__Stored data__:

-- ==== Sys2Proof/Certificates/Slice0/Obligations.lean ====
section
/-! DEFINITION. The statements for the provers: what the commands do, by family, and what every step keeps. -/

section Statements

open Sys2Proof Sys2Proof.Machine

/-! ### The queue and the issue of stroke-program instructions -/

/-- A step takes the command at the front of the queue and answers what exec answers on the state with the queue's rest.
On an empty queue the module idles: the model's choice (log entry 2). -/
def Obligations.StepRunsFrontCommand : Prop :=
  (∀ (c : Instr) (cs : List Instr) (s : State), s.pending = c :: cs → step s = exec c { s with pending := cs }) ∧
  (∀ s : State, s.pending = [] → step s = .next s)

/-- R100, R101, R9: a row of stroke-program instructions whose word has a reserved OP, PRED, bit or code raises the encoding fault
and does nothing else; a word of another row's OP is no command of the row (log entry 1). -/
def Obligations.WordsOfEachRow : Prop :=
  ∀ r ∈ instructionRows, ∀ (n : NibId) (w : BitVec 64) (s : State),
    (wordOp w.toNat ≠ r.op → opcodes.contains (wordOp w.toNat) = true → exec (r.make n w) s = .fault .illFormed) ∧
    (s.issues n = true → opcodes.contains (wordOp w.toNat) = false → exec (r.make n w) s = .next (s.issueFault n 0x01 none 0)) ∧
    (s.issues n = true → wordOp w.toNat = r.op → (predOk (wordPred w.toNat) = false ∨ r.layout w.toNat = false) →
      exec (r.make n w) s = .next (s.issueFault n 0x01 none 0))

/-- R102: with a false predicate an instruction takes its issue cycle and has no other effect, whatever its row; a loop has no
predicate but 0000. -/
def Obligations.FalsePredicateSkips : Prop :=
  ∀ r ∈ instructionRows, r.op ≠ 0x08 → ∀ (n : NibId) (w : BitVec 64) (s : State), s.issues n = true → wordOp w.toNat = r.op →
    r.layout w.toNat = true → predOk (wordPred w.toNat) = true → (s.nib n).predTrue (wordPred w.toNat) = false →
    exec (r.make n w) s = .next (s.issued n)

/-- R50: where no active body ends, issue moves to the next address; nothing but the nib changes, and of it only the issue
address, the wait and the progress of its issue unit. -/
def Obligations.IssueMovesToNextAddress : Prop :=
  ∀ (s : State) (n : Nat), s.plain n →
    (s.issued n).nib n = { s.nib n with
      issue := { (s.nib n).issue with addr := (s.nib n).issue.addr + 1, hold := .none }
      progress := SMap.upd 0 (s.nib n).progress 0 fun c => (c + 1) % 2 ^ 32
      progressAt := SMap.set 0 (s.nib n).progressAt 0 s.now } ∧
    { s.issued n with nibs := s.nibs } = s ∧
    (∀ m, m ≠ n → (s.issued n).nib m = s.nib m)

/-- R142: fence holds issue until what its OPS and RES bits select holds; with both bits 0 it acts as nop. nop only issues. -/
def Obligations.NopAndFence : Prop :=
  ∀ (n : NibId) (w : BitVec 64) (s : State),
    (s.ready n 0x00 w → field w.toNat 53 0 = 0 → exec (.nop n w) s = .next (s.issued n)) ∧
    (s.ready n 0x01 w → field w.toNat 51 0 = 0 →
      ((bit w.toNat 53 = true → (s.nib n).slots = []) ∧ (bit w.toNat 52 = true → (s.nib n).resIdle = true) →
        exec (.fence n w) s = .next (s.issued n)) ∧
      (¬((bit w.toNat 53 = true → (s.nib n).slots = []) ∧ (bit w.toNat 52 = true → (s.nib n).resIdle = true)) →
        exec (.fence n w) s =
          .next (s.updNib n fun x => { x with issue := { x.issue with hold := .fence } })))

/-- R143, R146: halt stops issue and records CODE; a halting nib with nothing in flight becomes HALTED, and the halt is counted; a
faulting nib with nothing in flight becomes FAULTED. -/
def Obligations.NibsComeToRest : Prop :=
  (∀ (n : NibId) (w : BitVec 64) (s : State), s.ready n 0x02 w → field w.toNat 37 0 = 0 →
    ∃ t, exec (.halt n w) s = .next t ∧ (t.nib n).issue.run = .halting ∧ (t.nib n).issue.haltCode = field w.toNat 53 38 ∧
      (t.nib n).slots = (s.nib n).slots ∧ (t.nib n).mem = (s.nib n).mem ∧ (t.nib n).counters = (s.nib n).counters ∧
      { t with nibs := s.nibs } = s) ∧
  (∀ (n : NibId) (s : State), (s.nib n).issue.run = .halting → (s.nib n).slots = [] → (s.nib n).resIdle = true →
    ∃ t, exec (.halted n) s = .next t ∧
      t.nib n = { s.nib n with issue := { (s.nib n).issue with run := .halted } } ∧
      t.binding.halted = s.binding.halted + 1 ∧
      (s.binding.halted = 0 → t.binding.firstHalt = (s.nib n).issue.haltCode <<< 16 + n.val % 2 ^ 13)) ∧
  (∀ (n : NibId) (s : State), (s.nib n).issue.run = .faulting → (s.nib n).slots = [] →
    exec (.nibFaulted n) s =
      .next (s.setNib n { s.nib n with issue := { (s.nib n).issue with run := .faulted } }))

...

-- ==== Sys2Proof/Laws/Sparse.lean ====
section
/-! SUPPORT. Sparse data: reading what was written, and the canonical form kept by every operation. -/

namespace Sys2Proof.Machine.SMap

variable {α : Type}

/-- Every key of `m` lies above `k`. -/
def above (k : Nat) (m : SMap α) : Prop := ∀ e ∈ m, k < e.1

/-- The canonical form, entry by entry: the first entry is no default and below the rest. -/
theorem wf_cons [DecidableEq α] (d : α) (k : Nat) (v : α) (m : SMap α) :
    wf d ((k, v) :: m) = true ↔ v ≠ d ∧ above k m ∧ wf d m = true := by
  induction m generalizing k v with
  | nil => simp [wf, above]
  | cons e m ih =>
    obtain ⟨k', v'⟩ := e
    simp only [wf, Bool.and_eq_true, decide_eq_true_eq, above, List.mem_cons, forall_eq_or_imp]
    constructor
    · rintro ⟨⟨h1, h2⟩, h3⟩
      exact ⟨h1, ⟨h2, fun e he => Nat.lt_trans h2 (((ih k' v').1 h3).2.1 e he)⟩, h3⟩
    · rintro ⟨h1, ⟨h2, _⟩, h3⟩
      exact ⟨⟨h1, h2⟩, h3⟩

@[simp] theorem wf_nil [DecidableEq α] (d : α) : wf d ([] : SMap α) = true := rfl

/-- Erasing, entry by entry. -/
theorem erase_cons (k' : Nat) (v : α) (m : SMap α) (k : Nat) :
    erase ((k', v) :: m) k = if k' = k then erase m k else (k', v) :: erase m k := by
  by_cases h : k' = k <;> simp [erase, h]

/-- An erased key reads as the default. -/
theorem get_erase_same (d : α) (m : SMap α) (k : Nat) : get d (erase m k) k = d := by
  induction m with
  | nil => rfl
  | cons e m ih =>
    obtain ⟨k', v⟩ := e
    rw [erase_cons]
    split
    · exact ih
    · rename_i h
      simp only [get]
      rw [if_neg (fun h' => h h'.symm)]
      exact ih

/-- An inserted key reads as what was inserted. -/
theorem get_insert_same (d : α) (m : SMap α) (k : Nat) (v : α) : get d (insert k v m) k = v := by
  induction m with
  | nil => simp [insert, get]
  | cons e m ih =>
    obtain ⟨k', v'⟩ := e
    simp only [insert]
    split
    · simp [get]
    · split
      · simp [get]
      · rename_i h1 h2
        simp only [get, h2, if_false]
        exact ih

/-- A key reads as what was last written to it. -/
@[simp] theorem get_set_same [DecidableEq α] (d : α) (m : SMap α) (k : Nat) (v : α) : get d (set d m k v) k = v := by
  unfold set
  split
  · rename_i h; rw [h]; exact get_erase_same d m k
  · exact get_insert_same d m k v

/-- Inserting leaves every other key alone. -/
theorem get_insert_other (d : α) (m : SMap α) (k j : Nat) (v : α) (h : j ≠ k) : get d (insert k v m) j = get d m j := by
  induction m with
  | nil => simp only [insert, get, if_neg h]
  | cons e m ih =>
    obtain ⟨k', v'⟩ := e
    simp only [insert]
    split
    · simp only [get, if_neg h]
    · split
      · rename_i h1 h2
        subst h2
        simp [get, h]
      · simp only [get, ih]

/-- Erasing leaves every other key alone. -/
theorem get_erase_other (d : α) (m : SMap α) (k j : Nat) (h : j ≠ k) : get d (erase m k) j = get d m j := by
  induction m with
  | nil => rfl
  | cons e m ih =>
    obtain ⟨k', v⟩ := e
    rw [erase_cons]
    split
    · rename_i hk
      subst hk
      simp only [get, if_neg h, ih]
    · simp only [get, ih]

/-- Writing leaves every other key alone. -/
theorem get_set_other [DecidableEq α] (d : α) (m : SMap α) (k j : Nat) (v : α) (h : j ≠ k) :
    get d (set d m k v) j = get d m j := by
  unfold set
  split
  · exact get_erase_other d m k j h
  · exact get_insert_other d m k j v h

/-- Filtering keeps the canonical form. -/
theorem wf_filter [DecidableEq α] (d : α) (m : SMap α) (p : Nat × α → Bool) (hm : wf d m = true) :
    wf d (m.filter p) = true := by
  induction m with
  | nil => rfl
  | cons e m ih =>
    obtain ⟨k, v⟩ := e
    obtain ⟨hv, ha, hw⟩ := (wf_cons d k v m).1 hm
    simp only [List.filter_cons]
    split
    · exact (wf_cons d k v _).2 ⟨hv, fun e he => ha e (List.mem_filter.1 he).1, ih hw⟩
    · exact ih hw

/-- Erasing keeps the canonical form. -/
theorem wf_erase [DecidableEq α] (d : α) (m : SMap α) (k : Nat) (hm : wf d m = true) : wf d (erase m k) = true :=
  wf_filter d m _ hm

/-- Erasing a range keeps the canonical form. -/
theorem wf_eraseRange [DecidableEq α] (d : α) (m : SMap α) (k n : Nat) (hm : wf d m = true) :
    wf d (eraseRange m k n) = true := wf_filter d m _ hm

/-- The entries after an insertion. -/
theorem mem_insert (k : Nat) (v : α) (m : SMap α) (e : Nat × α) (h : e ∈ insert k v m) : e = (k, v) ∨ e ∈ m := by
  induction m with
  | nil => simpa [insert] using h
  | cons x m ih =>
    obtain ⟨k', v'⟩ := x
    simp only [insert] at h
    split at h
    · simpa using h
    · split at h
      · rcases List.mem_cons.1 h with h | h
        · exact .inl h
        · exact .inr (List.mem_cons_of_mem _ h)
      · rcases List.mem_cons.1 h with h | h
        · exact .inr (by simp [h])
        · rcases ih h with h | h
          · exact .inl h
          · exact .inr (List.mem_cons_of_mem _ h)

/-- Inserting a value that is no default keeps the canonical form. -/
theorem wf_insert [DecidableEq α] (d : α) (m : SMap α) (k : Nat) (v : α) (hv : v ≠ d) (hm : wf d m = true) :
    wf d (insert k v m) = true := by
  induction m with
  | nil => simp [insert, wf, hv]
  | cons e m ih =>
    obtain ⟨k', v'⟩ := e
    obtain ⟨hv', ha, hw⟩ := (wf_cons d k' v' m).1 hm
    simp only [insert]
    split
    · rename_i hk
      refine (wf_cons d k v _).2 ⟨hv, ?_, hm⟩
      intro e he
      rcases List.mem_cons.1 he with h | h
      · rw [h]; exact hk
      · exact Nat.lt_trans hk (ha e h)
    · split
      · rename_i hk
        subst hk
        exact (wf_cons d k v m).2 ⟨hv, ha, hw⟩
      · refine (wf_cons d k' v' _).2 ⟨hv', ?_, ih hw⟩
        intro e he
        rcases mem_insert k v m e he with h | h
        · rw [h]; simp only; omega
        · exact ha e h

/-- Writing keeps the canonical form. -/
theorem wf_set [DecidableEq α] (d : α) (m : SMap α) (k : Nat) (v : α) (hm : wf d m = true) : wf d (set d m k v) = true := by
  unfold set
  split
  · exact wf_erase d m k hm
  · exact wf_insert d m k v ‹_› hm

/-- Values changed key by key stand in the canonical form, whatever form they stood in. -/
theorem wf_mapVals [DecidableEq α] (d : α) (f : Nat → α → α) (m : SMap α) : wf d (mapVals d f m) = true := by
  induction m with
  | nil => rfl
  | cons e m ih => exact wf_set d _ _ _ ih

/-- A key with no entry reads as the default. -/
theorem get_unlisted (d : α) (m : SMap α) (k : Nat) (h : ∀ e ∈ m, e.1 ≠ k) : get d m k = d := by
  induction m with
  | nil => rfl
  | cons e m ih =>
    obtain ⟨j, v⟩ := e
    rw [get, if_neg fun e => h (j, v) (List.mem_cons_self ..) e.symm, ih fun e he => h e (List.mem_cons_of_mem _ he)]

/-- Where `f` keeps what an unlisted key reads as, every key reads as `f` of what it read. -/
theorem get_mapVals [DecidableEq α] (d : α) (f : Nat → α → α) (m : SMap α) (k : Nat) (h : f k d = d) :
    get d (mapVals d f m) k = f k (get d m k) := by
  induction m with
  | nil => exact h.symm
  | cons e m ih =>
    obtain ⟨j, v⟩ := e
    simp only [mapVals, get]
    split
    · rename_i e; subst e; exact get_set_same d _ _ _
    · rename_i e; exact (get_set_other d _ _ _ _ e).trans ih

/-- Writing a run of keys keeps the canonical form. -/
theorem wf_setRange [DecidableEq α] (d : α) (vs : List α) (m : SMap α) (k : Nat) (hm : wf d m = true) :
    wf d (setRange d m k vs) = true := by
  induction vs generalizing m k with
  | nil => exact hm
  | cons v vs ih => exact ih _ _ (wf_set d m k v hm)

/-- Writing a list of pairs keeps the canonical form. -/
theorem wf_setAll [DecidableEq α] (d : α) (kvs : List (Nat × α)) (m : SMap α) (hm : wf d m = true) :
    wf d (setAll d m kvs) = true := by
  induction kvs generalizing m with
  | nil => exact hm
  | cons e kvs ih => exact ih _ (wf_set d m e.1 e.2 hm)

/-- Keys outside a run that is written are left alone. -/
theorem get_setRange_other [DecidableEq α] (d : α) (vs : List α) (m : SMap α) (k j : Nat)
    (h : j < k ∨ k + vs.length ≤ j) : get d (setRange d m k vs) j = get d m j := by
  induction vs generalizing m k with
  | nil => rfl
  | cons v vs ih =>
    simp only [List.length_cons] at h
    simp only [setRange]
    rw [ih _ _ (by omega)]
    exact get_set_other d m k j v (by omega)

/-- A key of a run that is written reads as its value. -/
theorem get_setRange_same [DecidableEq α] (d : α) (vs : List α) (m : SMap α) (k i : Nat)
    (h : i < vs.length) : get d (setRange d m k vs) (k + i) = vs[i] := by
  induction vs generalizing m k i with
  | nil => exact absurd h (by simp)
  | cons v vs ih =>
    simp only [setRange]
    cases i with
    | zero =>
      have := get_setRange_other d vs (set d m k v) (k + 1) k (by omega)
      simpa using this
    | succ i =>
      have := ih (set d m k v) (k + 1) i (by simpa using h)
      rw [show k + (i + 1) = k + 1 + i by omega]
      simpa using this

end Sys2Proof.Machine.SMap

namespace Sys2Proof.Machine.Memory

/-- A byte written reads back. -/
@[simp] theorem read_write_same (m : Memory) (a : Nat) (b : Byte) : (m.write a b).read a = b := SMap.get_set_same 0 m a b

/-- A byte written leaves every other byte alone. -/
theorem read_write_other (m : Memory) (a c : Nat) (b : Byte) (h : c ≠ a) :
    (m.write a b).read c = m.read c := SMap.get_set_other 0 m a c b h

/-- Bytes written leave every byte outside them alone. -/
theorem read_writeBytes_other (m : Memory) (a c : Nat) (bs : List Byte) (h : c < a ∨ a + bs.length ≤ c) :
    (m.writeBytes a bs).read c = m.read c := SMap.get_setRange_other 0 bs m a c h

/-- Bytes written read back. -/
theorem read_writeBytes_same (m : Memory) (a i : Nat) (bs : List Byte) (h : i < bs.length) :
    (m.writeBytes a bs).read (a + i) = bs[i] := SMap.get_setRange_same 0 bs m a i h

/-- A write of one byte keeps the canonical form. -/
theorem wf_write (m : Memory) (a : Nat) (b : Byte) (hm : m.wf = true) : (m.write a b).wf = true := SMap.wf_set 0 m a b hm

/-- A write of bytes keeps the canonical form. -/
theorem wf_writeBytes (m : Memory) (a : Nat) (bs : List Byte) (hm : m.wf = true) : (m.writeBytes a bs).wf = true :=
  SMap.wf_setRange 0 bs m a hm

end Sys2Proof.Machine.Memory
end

--

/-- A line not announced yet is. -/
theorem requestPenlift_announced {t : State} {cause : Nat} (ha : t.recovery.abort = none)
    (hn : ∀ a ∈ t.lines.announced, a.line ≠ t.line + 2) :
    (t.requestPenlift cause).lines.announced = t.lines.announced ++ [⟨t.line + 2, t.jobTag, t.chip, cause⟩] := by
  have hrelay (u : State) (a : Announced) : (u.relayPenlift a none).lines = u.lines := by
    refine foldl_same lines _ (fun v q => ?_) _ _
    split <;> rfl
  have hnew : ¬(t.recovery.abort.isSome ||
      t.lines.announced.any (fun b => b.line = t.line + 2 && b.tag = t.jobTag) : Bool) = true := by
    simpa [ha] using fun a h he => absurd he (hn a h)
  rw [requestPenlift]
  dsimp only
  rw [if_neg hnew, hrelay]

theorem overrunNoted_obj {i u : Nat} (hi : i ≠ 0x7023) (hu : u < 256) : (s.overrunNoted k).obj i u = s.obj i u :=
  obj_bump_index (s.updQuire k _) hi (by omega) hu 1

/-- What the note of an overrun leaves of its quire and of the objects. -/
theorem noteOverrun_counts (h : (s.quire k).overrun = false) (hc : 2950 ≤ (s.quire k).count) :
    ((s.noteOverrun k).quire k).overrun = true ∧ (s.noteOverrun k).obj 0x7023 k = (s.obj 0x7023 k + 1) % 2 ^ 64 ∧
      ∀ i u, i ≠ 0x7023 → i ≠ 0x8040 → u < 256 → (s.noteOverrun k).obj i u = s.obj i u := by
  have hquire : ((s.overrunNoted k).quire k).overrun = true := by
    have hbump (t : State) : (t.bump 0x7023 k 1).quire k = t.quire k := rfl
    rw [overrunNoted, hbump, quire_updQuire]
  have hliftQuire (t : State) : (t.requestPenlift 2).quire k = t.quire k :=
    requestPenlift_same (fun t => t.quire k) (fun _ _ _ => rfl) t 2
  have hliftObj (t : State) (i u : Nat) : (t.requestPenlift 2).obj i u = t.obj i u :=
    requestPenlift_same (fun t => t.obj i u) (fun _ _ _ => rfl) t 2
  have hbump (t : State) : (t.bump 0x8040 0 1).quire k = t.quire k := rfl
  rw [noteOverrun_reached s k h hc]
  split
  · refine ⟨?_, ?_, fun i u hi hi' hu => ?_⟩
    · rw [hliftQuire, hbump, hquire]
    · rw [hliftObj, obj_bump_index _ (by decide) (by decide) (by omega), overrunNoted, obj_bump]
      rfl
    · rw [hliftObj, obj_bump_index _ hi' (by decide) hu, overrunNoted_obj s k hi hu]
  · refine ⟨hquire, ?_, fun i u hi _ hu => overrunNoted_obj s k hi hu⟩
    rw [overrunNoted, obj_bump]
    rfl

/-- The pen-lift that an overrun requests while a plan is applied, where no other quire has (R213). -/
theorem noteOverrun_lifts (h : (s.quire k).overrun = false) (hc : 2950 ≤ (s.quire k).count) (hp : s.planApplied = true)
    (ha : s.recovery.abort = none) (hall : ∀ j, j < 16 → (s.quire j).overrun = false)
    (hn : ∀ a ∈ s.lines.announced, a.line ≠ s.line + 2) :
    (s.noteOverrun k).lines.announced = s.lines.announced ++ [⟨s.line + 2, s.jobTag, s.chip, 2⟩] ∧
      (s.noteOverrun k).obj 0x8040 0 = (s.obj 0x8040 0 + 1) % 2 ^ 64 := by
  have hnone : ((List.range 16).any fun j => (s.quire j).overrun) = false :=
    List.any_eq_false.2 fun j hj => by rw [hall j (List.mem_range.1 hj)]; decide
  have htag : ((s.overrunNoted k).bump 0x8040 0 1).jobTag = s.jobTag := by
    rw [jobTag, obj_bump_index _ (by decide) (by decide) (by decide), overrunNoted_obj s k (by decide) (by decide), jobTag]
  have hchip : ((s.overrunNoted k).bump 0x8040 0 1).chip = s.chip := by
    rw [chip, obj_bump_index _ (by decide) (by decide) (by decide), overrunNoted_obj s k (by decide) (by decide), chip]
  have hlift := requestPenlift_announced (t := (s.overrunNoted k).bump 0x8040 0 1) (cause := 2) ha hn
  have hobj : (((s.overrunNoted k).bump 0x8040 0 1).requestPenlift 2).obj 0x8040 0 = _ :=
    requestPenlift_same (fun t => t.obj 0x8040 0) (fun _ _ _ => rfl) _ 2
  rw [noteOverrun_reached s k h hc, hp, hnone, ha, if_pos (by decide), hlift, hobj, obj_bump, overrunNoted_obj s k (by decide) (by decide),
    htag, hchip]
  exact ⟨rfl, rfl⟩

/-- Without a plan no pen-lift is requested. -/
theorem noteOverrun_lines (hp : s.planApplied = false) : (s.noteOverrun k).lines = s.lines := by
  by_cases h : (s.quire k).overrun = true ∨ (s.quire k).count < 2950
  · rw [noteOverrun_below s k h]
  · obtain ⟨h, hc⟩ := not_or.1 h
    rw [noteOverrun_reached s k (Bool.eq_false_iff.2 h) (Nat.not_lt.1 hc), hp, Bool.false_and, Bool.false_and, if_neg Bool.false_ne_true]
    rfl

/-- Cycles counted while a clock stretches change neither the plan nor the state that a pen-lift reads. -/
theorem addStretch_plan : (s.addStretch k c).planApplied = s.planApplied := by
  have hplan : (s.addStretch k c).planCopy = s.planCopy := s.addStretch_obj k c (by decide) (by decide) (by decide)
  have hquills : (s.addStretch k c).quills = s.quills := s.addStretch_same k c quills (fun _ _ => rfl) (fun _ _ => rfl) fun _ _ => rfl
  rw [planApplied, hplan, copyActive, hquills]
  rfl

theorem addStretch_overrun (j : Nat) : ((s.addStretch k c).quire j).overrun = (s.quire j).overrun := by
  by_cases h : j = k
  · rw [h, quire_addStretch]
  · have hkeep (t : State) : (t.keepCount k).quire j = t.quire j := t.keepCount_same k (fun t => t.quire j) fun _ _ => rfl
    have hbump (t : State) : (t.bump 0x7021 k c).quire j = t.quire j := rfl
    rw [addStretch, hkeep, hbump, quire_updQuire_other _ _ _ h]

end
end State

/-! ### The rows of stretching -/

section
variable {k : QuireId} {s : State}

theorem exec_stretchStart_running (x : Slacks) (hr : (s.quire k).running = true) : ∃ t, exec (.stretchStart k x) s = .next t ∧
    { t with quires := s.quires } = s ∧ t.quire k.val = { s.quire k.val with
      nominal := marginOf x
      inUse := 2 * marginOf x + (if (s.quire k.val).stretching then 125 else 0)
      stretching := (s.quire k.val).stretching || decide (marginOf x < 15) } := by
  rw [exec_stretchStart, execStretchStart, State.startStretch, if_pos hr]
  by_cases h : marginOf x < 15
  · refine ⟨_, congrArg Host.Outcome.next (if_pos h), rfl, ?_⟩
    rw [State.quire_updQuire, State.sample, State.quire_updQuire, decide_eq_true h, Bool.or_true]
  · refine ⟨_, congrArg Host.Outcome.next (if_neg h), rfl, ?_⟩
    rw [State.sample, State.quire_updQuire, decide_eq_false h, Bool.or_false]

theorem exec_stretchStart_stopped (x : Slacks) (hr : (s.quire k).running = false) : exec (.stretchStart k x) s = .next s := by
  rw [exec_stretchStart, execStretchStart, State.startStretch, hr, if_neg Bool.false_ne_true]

__Exercise prompt__: From the records above, return each line that includes "issues".

__Task answer__:
    (s.issues n = true → opcodes.contains (wordOp w.toNat) = false → exec (r.make n w) s = .next (s.issueFault n 0x01 none 0)) ∧
    (s.issues n = true → wordOp w.toNat = r.op → (predOk (wordPred w.toNat) = false ∨ r.layout w.toNat = false) →
  ∀ r ∈ instructionRows, r.op ≠ 0x08 → ∀ (n : NibId) (w : BitVec 64) (s : State), s.issues n = true → wordOp w.toNat = r.op →
/-- R142: fence holds issue until what its OPS and RES bits select holds; with both bits 0 it acts as nop. nop only issues. -/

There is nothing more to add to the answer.